> WHAT YOU HAVE TO DO
Below are records; quote them exactly from the first line through the line that contains "setLane_keeps | with_reducible apply modStrm_keeps".

Collected data entries:
* * * * * * * * *

-- ==== Sys2Proof/Laws/KeepsEdge.lean ====
section
/-!
SUPPORT. The tick edge, the flip, register writes, the control cores' programs: what each operation keeps (Laws/Keeps).
-/
namespace Sys2Proof.Machine

set_option Elab.async false

/-! ## Binding -/

theorem putContext_keeps {s0 s : State} (hh : Nat) (p : List Byte) (c : Chunk) (h : Keeps s0 s) : Keeps s0 (putContext s hh p c) := by
  unfold putContext; try dsimp only
  repeat' (first
      | with_reducible assumption | intro _ | with_reducible apply setSlot_keeps | with_reducible apply foldl_keeps
      | with_reducible apply foldlFst_keeps | with_reducible apply ite_keeps)

theorem copyFeatures_keeps {s0 s : State} (p : List Byte) (key : Nat) (c : Chunk) (h : Keeps s0 s)
    : Keeps s0 (copyFeatures s p key c) := by
  unfold copyFeatures; try dsimp only
  repeat' (first
      | with_reducible assumption | intro _ | with_reducible apply countBytes_keeps | with_reducible apply setSlot_keeps
      | with_reducible apply readSlot_keeps | with_reducible apply foldl_keeps | with_reducible apply foldlFst_keeps | dsimp only
      | split)

theorem bindLane_keeps {s0 s : State} (n : Nat) (j : Nat) (c : Nat) (l : Nat) (hh : Nat) (stolen : Bool) (h : Keeps s0 s)
    : Keeps s0 (bindLane s n j c l hh stolen) := by
  unfold bindLane; try dsimp only
  repeat' (first
      | with_reducible assumption | intro _ | with_reducible apply setLane_keeps | with_reducible apply modStrm_keeps
      | with_reducible apply tagSlots_keeps | with_reducible apply putContext_keeps | with_reducible apply copyFeatures_keeps
      | with_reducible apply retireChunk_keeps | with_reducible apply concealed_keeps | with_reducible apply ite_keeps | dsimp only
      | split)

theorem bindRun_keeps {s0 s : State} (n j c : Nat) (stolen : Bool) (l : List Nat) (h : Keeps s0 s) :
    Keeps s0 (bindRun n j c stolen l s).1 := by
  induction l generalizing s with
  | nil => exact h
  | cons a l ih =>
    unfold bindRun
    split
    · exact h
    · exact ih (bindLane_keeps _ _ _ _ _ _ h)

theorem agePart_keeps {s0 s : State} (n : Nat) (h : Keeps s0 s) : Keeps s0 (agePart s n) := by
  unfold agePart; try dsimp only
  repeat' (first | with_reducible assumption | intro _ | with_reducible apply each_keeps | with_reducible apply modStrm_keeps)

theorem bindSteal_keeps {s0 s : State} (n : Nat) (q : Nat × Nat × List Nat) (h : Keeps s0 s) : Keeps s0 (bindSteal n s q) := by
  unfold bindSteal; try dsimp only
  repeat' (first
      | with_reducible assumption | intro _ | with_reducible apply bindRun_keeps | with_reducible apply modPart_keeps
      | with_reducible apply foldl_keeps | with_reducible apply foldlFst_keeps | with_reducible apply ite_keeps | dsimp only
      | split)

theorem markUnbound_keeps {s0 s : State} (n : Nat) (h : Keeps s0 s) : Keeps s0 (markUnbound s n) := by
  unfold markUnbound; try dsimp only
  repeat' (first
      | with_reducible assumption | intro _ | with_reducible apply each_keeps | with_reducible apply modStrm_keeps
      | with_reducible apply ite_keeps)

theorem bindHome_keeps {s0 : State} (n : Nat) (r : State × Excess) (q : Nat × Nat) (h : Keeps s0 r.1) :
    Keeps s0 (bindHome n r q).1 := bindRun_keeps _ _ _ _ _ h

theorem idleEdge_keeps {s0 s : State} (h : Keeps s0 s) : Keeps s0 (idleEdge s) := by
  unfold idleEdge; try dsimp only
  repeat' (first | with_reducible assumption | intro _ | with_reducible apply each_keeps | with_reducible apply modStrm_keeps)

theorem fillRows_keeps {s0 s : State} (n : Nat) (j : Nat) (c : Nat) (h : Keeps s0 s) : Keeps s0 (fillRows s n j c) := by
  unfold fillRows; try dsimp only
  repeat' (first | with_reducible assumption | intro _ | with_reducible apply each_keeps | with_reducible apply zeroSlots_keeps)

theorem bindPart_keeps {s0 s : State} (n : Nat) (h : Keeps s0 s) : Keeps s0 (bindPart s n) := by
  unfold bindPart; dsimp only
  refine markUnbound_keeps _ (each_keeps (fun x q hx => fillRows_keeps _ _ _ hx) (foldl_keeps (fun x q hx => bindSteal_keeps _ _ hx) ?_))
  have hm : Keeps s0 (modPart s n fun p => { p with stolen := 0 }) := modPart_keeps _ _ h
  exact foldlFst_keeps (f := bindHome n) (fun x q hx => bindHome_keeps n x q hx) hm

/-! ## Flip -/

theorem lateCopy_keeps {s0 s : State} (k : Nat) (h : Keeps s0 s) : Keeps s0 (lateCopy s k) := by
  unfold lateCopy; try dsimp only
  repeat' (first | with_reducible assumption | intro _ | with_reducible apply modLane_keeps)

theorem lateCopies_keeps {s0 s : State} (h : Keeps s0 s) : Keeps s0 (lateCopies s) := by
  unfold lateCopies; try dsimp only
  repeat' (first
      | with_reducible assumption | intro _ | with_reducible apply fresh_keeps | with_reducible apply each_keeps
      | with_reducible apply lateCopy_keeps | with_reducible apply ite_keeps)

theorem firstSeg_keeps {s0 s : State} (n : Nat) (h : Keeps s0 s) : Keeps s0 (firstSeg s n) := by
  unfold firstSeg; try dsimp only
  repeat' (first | with_reducible assumption | intro _ | with_reducible apply openSeg_keeps | with_reducible apply ite_keeps)

theorem dispatchEndEff_keeps {s0 s : State} (h : Keeps s0 s) : Keeps s0 (dispatchEndEff s) := by
  unfold dispatchEndEff; try dsimp only
  repeat' (first
      | with_reducible assumption | intro _ | with_reducible apply lateCopies_keeps | with_reducible apply toCycle_keeps
      | with_reducible apply each_keeps | with_reducible apply stopDispatch_keeps | with_reducible apply setEvt_keeps
      | with_reducible apply bump_keeps | with_reducible apply firstSeg_keeps | with_reducible apply ite_keeps | dsimp only | split
      | fail_if_no_progress (with_reducible apply Keeps.lit))

theorem flipLane_keeps {s0 s : State} (key : Nat) (l : Lane) (h : Keeps s0 s) : Keeps s0 (flipLane s key l) := by
  unfold flipLane; try dsimp only
  repeat' (first
      | with_reducible assumption | intro _ | with_reducible apply setSeq_keeps | with_reducible apply modStrm_keeps
      | with_reducible apply concealed_keeps | with_reducible apply retireChunk_keeps | with_reducible apply blyFlip_keeps
      | with_reducible apply stageTokens_keeps)

theorem lateStrm_keeps {s0 s : State} (n : Nat) (hh : Nat) (cause : Nat) (tick : Nat) (ts : Nat) (h : Keeps s0 s)
    : Keeps s0 (lateStrm s n hh cause tick ts) := by
  unfold lateStrm; try dsimp only
  repeat' (first
      | with_reducible assumption | intro _ | with_reducible apply modStrm_keeps | with_reducible apply bump_keeps
      | with_reducible apply setEvt_keeps | with_reducible apply strmEvent_keeps | with_reducible apply ite_keeps)

theorem missLane_keeps {s0 s : State} (key : Nat) (l : Lane) (h : Keeps s0 s) : Keeps s0 (missLane s key l) := by
  unfold missLane; try dsimp only
  repeat' (first
      | with_reducible assumption | intro _ | with_reducible apply lateStrm_keeps | with_reducible apply giveBack_keeps
      | with_reducible apply ite_keeps)

theorem missStrm_keeps {s0 s : State} (n : Nat) (hh : Nat) (h : Keeps s0 s) : Keeps s0 (missStrm s n hh) := by
  unfold missStrm; try dsimp only
  repeat' (first | with_reducible assumption | intro _ | with_reducible apply modStrm_keeps | with_reducible apply lateStrm_keeps)

theorem flipPart_keeps {s0 s : State} (n : Nat) (h : Keeps s0 s) : Keeps s0 (flipPart s n) := by
  unfold flipPart; try dsimp only
  repeat' (first
      | with_reducible assumption | intro _ | with_reducible apply each_keeps | with_reducible apply flipLane_keeps
      | with_reducible apply missLane_keeps | with_reducible apply missStrm_keeps | with_reducible apply blyAtFlip_keeps
      | with_reducible apply stampSeq_keeps | with_reducible apply blyReleases_keeps | with_reducible apply kvEdge_keeps
      | with_reducible apply modPart_keeps | with_reducible apply releaseEm_keeps | dsimp only
      | fail_if_no_progress (with_reducible apply Keeps.lit))

theorem flipEff_keeps {s0 s : State} (h : Keeps s0 s) : Keeps s0 (flipEff s) := by
  unfold flipEff; try dsimp only
  repeat' (first
      | with_reducible assumption | intro _ | with_reducible apply toCycle_keeps | with_reducible apply each_keeps
      | with_reducible apply flipPart_keeps | with_reducible apply queueWrites_keeps | with_reducible apply ite_keeps | dsimp only
      | split | fail_if_no_progress (with_reducible apply Keeps.lit))

theorem fixFlipSet_keeps {s0 s : State} (n : Nat) (h : Keeps s0 s) : Keeps s0 (fixFlipSet s n) := by
  unfold fixFlipSet; try dsimp only
  repeat' (first | with_reducible assumption | intro _ | with_reducible apply modPart_keeps)

theorem limitPitches_keeps {s0 s : State} (h : Keeps s0 s) : Keeps s0 (limitPitches s) := by
  unfold limitPitches; try dsimp only
  repeat' (first
      | with_reducible assumption | intro _ | with_reducible apply each_keeps | with_reducible apply runTo_keeps
      | with_reducible apply pitchLimitEff_keeps)

theorem commitWindowOpenEff_keeps {s0 s : State} (h : Keeps s0 s) : Keeps s0 (commitWindowOpenEff s) := by
  unfold commitWindowOpenEff; try dsimp only
  repeat' (first
      | with_reducible assumption | intro _ | with_reducible apply limitPitches_keeps | with_reducible apply toCycle_keeps
      | with_reducible apply each_keeps | with_reducible apply fixFlipSet_keeps | with_reducible apply ite_keeps | dsimp only
      | split | fail_if_no_progress (with_reducible apply Keeps.lit))

/-! ## Edge -/

theorem slowEdge_keeps {s0 s : State} (n : Nat) (h : Keeps s0 s) : Keeps s0 (slowEdge s n) := by
  unfold slowEdge; try dsimp only
  repeat' (first
      | with_reducible assumption | intro _ | with_reducible apply wrN_keeps | with_reducible apply modPart_keeps
      | with_reducible apply setEvt_keeps | with_reducible apply bump_keeps | with_reducible apply foldl_keeps
      | with_reducible apply foldlFst_keeps | with_reducible apply ite_keeps)

theorem accAdvance_keeps {s0 s : State} (p : Nat) (a : Acc) (h : Keeps s0 s) : Keeps s0 (accAdvance s p a) := by
  unfold accAdvance; try dsimp only
  repeat' (first
      | with_reducible assumption | intro _ | with_reducible apply add64_keeps | with_reducible apply setPacc_keeps
      | with_reducible apply foldl_keeps | with_reducible apply foldlFst_keeps | with_reducible apply ite_keeps)

theorem partyEdge_keeps {s0 s : State} (ticked : Bool) (p : Nat) (h : Keeps s0 s) : Keeps s0 (partyEdge ticked s p) := by
  unfold partyEdge; try dsimp only
  repeat' (first
      | with_reducible assumption | intro _ | with_reducible apply accAdvance_keeps | with_reducible apply add64_keeps
      | with_reducible apply setPacc_keeps | with_reducible apply wr64_keeps)

theorem tickTotals_keeps {s0 s : State} (h : Keeps s0 s) : Keeps s0 (tickTotals s) := by
  unfold tickTotals; try dsimp only
  repeat' (first
      | with_reducible assumption | intro _ | with_reducible apply each_keeps | with_reducible apply slowEdge_keeps
      | with_reducible apply partyEdge_keeps | with_reducible apply add64_keeps | with_reducible apply ite_keeps)

theorem sumsReset_keeps {s0 s : State} (n : Nat) (h : Keeps s0 s) : Keeps s0 (sumsReset s n) := by
  unfold sumsReset; try dsimp only
  repeat' (first | with_reducible assumption | intro _ | with_reducible apply modPart_keeps)

theorem jobEdge_keeps {s0 s : State} (n : Nat) (j : Nat) (h : Keeps s0 s) : Keeps s0 (jobEdge s n j) := by
  unfold jobEdge; try dsimp only
  repeat' (first
      | with_reducible assumption | intro _ | with_reducible apply setJob_keeps | with_reducible apply setEvt_keeps
      | with_reducible apply ite_keeps)

theorem indexEdge_keeps {s0 s : State} (n : Nat) (h : Keeps s0 s) : Keeps s0 (indexEdge s n) := by
  unfold indexEdge; try dsimp only
  repeat' (first
      | with_reducible assumption | intro _ | with_reducible apply modPart_keeps | with_reducible apply swapTable_keeps
      | with_reducible apply ite_keeps)

theorem cmdEdge_keeps {s0 s : State} (n : Nat) (h : Keeps s0 s) : Keeps s0 (cmdEdge s n) := by
  unfold cmdEdge; try dsimp only
  repeat' (first
      | with_reducible assumption | intro _ | with_reducible apply modPart_keeps | with_reducible apply setSt_keeps
      | with_reducible apply ite_keeps | dsimp only | split)

theorem stateEdge_keeps {s0 s : State} (n : Nat) (h : Keeps s0 s) : Keeps s0 (stateEdge s n) := by
  unfold stateEdge; try dsimp only
  repeat' (first
      | with_reducible assumption | intro _ | with_reducible apply beginZeroise_keeps | with_reducible apply setSt_keeps
      | with_reducible apply modPart_keeps | with_reducible apply indexEdge_keeps | with_reducible apply cmdEdge_keeps
      | with_reducible apply swapTable_keeps | with_reducible apply ite_keeps)

theorem partReset_keeps {s0 s : State} (n : Nat) (h : Keeps s0 s) : Keeps s0 (partReset s n) := by
  unfold partReset; try dsimp only
  repeat' (first
      | with_reducible assumption | intro _ | with_reducible apply modPart_keeps | with_reducible apply sumsReset_keeps
      | with_reducible apply each_keeps | with_reducible apply modClu_keeps)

* * * * * * * * *

> RESULT FOR THIS EXERCISE
-- ==== Sys2Proof/Laws/KeepsEdge.lean ====
section
/-!
SUPPORT. The tick edge, the flip, register writes, the control cores' programs: what each operation keeps (Laws/Keeps).
-/
namespace Sys2Proof.Machine

set_option Elab.async false

/-! ## Binding -/

theorem putContext_keeps {s0 s : State} (hh : Nat) (p : List Byte) (c : Chunk) (h : Keeps s0 s) : Keeps s0 (putContext s hh p c) := by
  unfold putContext; try dsimp only
  repeat' (first
      | with_reducible assumption | intro _ | with_reducible apply setSlot_keeps | with_reducible apply foldl_keeps
      | with_reducible apply foldlFst_keeps | with_reducible apply ite_keeps)

theorem copyFeatures_keeps {s0 s : State} (p : List Byte) (key : Nat) (c : Chunk) (h : Keeps s0 s)
    : Keeps s0 (copyFeatures s p key c) := by
  unfold copyFeatures; try dsimp only
  repeat' (first
      | with_reducible assumption | intro _ | with_reducible apply countBytes_keeps | with_reducible apply setSlot_keeps
      | with_reducible apply readSlot_keeps | with_reducible apply foldl_keeps | with_reducible apply foldlFst_keeps | dsimp only
      | split)

theorem bindLane_keeps {s0 s : State} (n : Nat) (j : Nat) (c : Nat) (l : Nat) (hh : Nat) (stolen : Bool) (h : Keeps s0 s)
    : Keeps s0 (bindLane s n j c l hh stolen) := by
  unfold bindLane; try dsimp only
  repeat' (first
      | with_reducible assumption | intro _ | with_reducible apply setLane_keeps | with_reducible apply modStrm_keeps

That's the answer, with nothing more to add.